# Calvin's Christology



## Dieter Schneider (Dec 4, 2014)

I'd be grateful if anyone can point me to materials found on the web. Thanks!


----------



## RamistThomist (Dec 4, 2014)

This monograph by McCormack might be helpful.


----------



## Dieter Schneider (Dec 5, 2014)

Thanks - I am after a web source, though.


----------



## py3ak (Dec 5, 2014)

The _Commentaries_ and _Institutes_ are available at ccel.org. Those would certainly be the first stop for Calvin's Christology, though the letters are a helpful supplement for the _autotheos_ question and controversy. Of course Christology will come up again and again in the commentaries, but consulting classical texts like John 1, Colossians 1, and Hebrews 1 would certainly give you the contours of the doctrine.


----------



## Ask Mr.

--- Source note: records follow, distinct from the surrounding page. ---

theorem witness_FailedRequests_deadline :
    let e := txEntry .read [planSeg 1000 5 .clear 1] .moving [.piece 1000 5 1000 1004]
    let q := { held 0 (.transfer (txReq .read 1000 5)) with deadline := 0 }
    q ∈ (moving [e] [q]).core.dlp.table ∧ q.deadline ≤ (moving [e] [q]).set.timer ∧ findTx 7 (moving [e] [q]).core = some e ∧
      e.state = .moving ∧ (∀ x ∈ (moving [e] [held 0 (.transfer (txReq .read 1000 5))]).core.dlp.table,
        (moving [e] []).set.timer < x.deadline) := by decide +kernel
theorem witness_FailedRequests_deadlineRequest :
    let s := working (moving [] [{ held 0 (.catalogue (access .header .read .request)) with deadline := 0 }]) (.seal 9) .checkDesc
    s.core.mgw.job.isSome = true ∧ s.core.dlp.table.length = 1 := by decide
theorem witness_FailedRequests_piece :
    let e := txEntry .read [planSeg 1003 5 .cipher 8] .moving [.piece 1000 8 1003 1007]
    let s := moving [e] [held 3 (.transfer (txReq .read 1000 8))]
    HoldsTransfer s.core 3 (txReq .read 1000 8) ∧ findTx 7 s.core = some e ∧ e.state ≠ .abandoned ∧
      e.plan[e.pos]? = some (planSeg 1003 5 .cipher 8) ∧ s.core.dlp.link ≠ .lost :=
  ⟨by simp only [HoldsTransfer]; decide +kernel, by decide +kernel⟩
theorem witness_FailedRequests_merge_discard_abandoned :
    let e := txEntry .write [planSeg 1003 5 .cipher 8] .moving [.mergeRead 1000]
    let q : TxReq := { txReq .discard 70 1 with ranges := [(70, 8)] }
    e.items = .mergeRead 1000 :: [] ∧ q.ranges = (70, 8) :: [] ∧
      (txEntry .read [planSeg 1000 5 .clear 1] .abandoned []).state = .abandoned := by decide
theorem test_reissue_in_tag_order :
    let q (t : Nat) : DriveReq := held t (.transfer (txReq .read 1000 5))
    (after (.queuedError 5 none) (moving [] [q 3, q 5, q 0])).core.dlp.table.map DriveReq.tag = [0, 3] := by decide
theorem witness_FailedRequests_format :
    let a := access (.key 7) (.write zeroSector .none) .format
    let j := { Job.start (.format .clear) .formatRecords with index := 7, outstanding := 2 }
    let s (line : List Access) : State := (moving [] [held 3 (.catalogue a)]).onCore fun c =>
      setJob j (c.onDlp fun d => { d with ctpLine := line })
    HoldsAccess (s []).core 3 a ∧ a.dir ≠ .read ∧ (s []).core.mgw.job = some j ∧ j.req = .format .clear ∧
      j.outstanding - 1 - ((s []).core.ctp.queue ++ (s []).core.dlp.ctpLine).countP (fun b => decide (b.owner = .format)) ≠ 0 ∧
      j.outstanding - 1 - ((s [a]).core.ctp.queue ++ (s [a]).core.dlp.ctpLine).countP (fun b => decide (b.owner = .format)) = 0 :=
  ⟨rfl, by decide, rfl, rfl, by decide, by decide⟩
theorem witness_FailedRequests_walk :
    let x : Xfer := { id := 3, tag := .untagged, kind := .read, start := 70000, count := 1, ranges := [] }
    let r : Resolution := { cmd := x, segs := segmentsOf base.set x, memo := [], phase := .walking 0, updates := [] }
    let s := (moving [] [held 3 (.catalogue (access (.page 0) .read .walk))]).onCore fun c =>
      c.onRsv fun v => { v with current := some r }
    HoldsAccess s.core 3 (access (.page 0) .read .walk) ∧ s.core.rsv.current = some r ∧ r.phase = .walking 0 ∧
      (r.segs[0]?).isSome = true := ⟨by simp only [HoldsAccess]; decide +kernel, rfl, rfl, by decide +kernel⟩

theorem witness_PlainRequestsEnd :
    let p (k : PlainKind) : PlainReq := { kind := k, frame := none, live := true, data := [] }
    (moving [] [held 0 (.plain (p .flush))]).core.dlp.table = [held 0 (.plain (p .flush))] ∧
      (held 0 (.plain (p .pass))).tag = 0 ∧ (held 0 (.plain (p .identify))).body = .plain (p .identify) ∧
      base.core.ctp.placement.reported < 2 ^ 64 := by decide

/-! #### Catalogue content that verifies -/

/-- The part with a tag key. -/
def keys0 : Keys := { root := 0, wrapping := 0, tag := 0 }

/-- A state in which the drive holds one catalogue access under tag 3. -/
def reading (s : State) (a : Access) : State :=
  s.onCore fun c => (c.onDlp fun d => { d with table := [held 3 (.catalogue a)] }).onKst fun k => { k with keys := some keys0 }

Religion (Dec 6, 2014)

You might start with this assessment on one aspect of Calvin's views:

http://www.midamerica.edu/uploads/files/pdf/journal/venema20.pdf

The link above is very slow so I have attached the item:

View attachment Calvin's on Imputation of Active Obedience.pdf


----------



## RamistThomist (Dec 6, 2014)

I know some Lutheran-esque folks have attacked Calvin's exegesis of John 14. Don't remember the specifics, just that they went there.


----------